The Democratic primary will be on a Tuesday, but for state legislators representing Buffalo’s East Side, the outcome could hinge on what happens on Mondays – Moral Mondays, that is.
That’s what a group of activists call their protests outside City Hall, followed by visits to nearby construction sites to count the numbers of minority workers. They say the tally doesn’t take long despite state and city hiring goals.
“Why is it that we don’t see any minority involvement? And who will have the courage to do something about that?” wonders the Rev. Kinzer Pointer, part of a coalition that drew about three dozen people to a meeting last weekend to address issues ranging from education and health care to criminal justice – and, of course, economic development.
It came after visits to four waterfront and Medical Campus construction sites in search of diversity came up empty.
“We didn’t see people of color, and hardly any women,” said Charley Fisher III, president of BUILD of Buffalo.

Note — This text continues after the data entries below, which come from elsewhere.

theorem execBindIsland_ends (t : Tag) (q : Sqe) (d : List Byte) (s0 : State) : Ends s0 (execBindIsland t q d s0) := by
  unfold execBindIsland
  refine bcsRow_ends _ _ _ _ _ _ ?_
  intro hb s
  have hb := List.find?_eq_none.mp hb
  have h12 := hb 12 (by decide)
  have h13 := hb 13 (by decide)
  have h14 := hb 14 (by decide)
  simp [usedBits] at h12 h13 h14
  refine withSgl_keeps _ _ _ _ _ _ ?_
  intro u
  exact bindIsland_keeps _ _ _ _ (by omega) (by omega)

theorem execSwapChart_ends (t : Tag) (q : Sqe) (_d : List Byte) (s0 : State) : Ends s0 (execSwapChart t q _d s0) := by
  unfold execSwapChart
  repeat' (first
    | with_reducible exact Keeps.refl _
    | (with_reducible apply Ends.step (bcsRow_ends _ _ _ _ _ _ ?_))
    | (with_reducible apply Keeps.step (withSgl_keeps _ _ _ _ _ _ ?_))
    | (with_reducible apply Keeps.step (swapRequest_keeps ..))
    | intro _)

theorem leaveCmd_keeps (t : Tag) (ctx : Nat) (sq : Nat) (s0 : State) : Keeps s0 (leaveCmd t ctx sq s0) := by
  unfold leaveCmd
  repeat' (first
    | with_reducible exact Keeps.refl _
    | (with_reducible apply Keeps.step (refuse_keeps ..))
    | (with_reducible apply Keeps.step (leaveSeq_keeps ..))
    | (with_reducible apply Keeps.step (succeed_keeps ..))
    | (with_reducible apply Keeps.ite)
    | split)

theorem execSequenceLeave_ends (t : Tag) (q : Sqe) (_d : List Byte) (s0 : State) : Ends s0 (execSequenceLeave t q _d s0) := by
  unfold execSequenceLeave
  repeat' (first
    | with_reducible exact Keeps.refl _
    | (with_reducible apply Ends.step (bcsRow_ends _ _ _ _ _ _ ?_))
    | (with_reducible apply Keeps.step (withSgl_keeps _ _ _ _ _ _ ?_))
    | (with_reducible apply Keeps.step (leaveCmd_keeps ..))
    | intro _)

theorem unattached_keeps (code : Nat) (cls : Cls) (d0 : Nat) (d1 : Nat) (s0 : State) : Keeps s0 (unattached code cls d0 d1 s0) := by
  unfold unattached
  repeat' (first
    | with_reducible exact Keeps.refl _
    | (with_reducible apply Keeps.step (recordErr_keeps ..)))

theorem execFlitGroupCrcFail_ends (replayOk : Bool) (s0 : State) : Ends s0 (execFlitGroupCrcFail replayOk s0) := by
  unfold execFlitGroupCrcFail
  repeat' (first
    | with_reducible exact Keeps.refl _
    | with_reducible assumption
    | (with_reducible apply Keeps.step (unattached_keeps ..))
    | (with_reducible apply ok_ends)
    | (with_reducible apply Keeps.step (modChip_keeps ..))
    | (with_reducible apply Keeps.step (raiseFatal_keeps ..))
    | (extract_lets +onlyGivenNames x; refine Ends.cutK (t := x) ?_ ?_ <;> first | (intro _; clear_value x) | subst x)
    | (extract_lets +onlyGivenNames x)
    | (with_reducible apply Ends.ite))

theorem execModuleReset_ends (s0 : State) : Ends s0 (execModuleReset s0) := by
  unfold execModuleReset
  repeat' (first
    | with_reducible exact Keeps.refl _
    | (with_reducible apply ok_ends)
    | (with_reducible apply Keeps.step (wideReset_keeps ..))
    | (with_reducible apply Ends.ite)
    | split)

theorem powerFail_keeps (s0 : State) : Keeps s0 (powerFail s0) := by
  unfold powerFail
  repeat' (first
    | with_reducible exact Keeps.refl _
    | (with_reducible apply Keeps.step (raiseFatal_keeps ..))
    | (with_reducible apply Keeps.step (wantFlush_keeps ..))
    | (with_reducible apply Keeps.ite))

theorem inputLost_keeps (s0 : State) : Keeps s0 (inputLost s0) := by
  unfold inputLost
  repeat' (first
    | with_reducible exact Keeps.refl _
    | with_reducible assumption
    | (with_reducible apply Keeps.step (modPwr_keeps ..))
    | (with_reducible apply Keeps.step (powerFail_keeps ..))
    | (extract_lets +onlyGivenNames x; refine Keeps.cutK (t := x) ?_ ?_ <;> first | (intro _; clear_value x) | subst x)
    | (with_reducible apply Keeps.ite))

It’s a criticism echoed by Democratic primary contestants Betty Jean Grant, the County Legislature minority leader running against Sen. Timothy Kennedy, and former Sen. Antoine Thompson, one of two challenging Assemblywoman Crystal Peoples-Stokes. During debates last week, Grant complained that “you don’t see people of color” on job sites, while Thompson said that “the reality is that people are not working.”
Yet Empire State Development Corp. statistics tell a different story, one that Kennedy repeatedly cited in saying the state has exceeded its 20 percent goal for hiring minority- and women-owned business enterprises, with MBE participation alone at nearly 10 percent.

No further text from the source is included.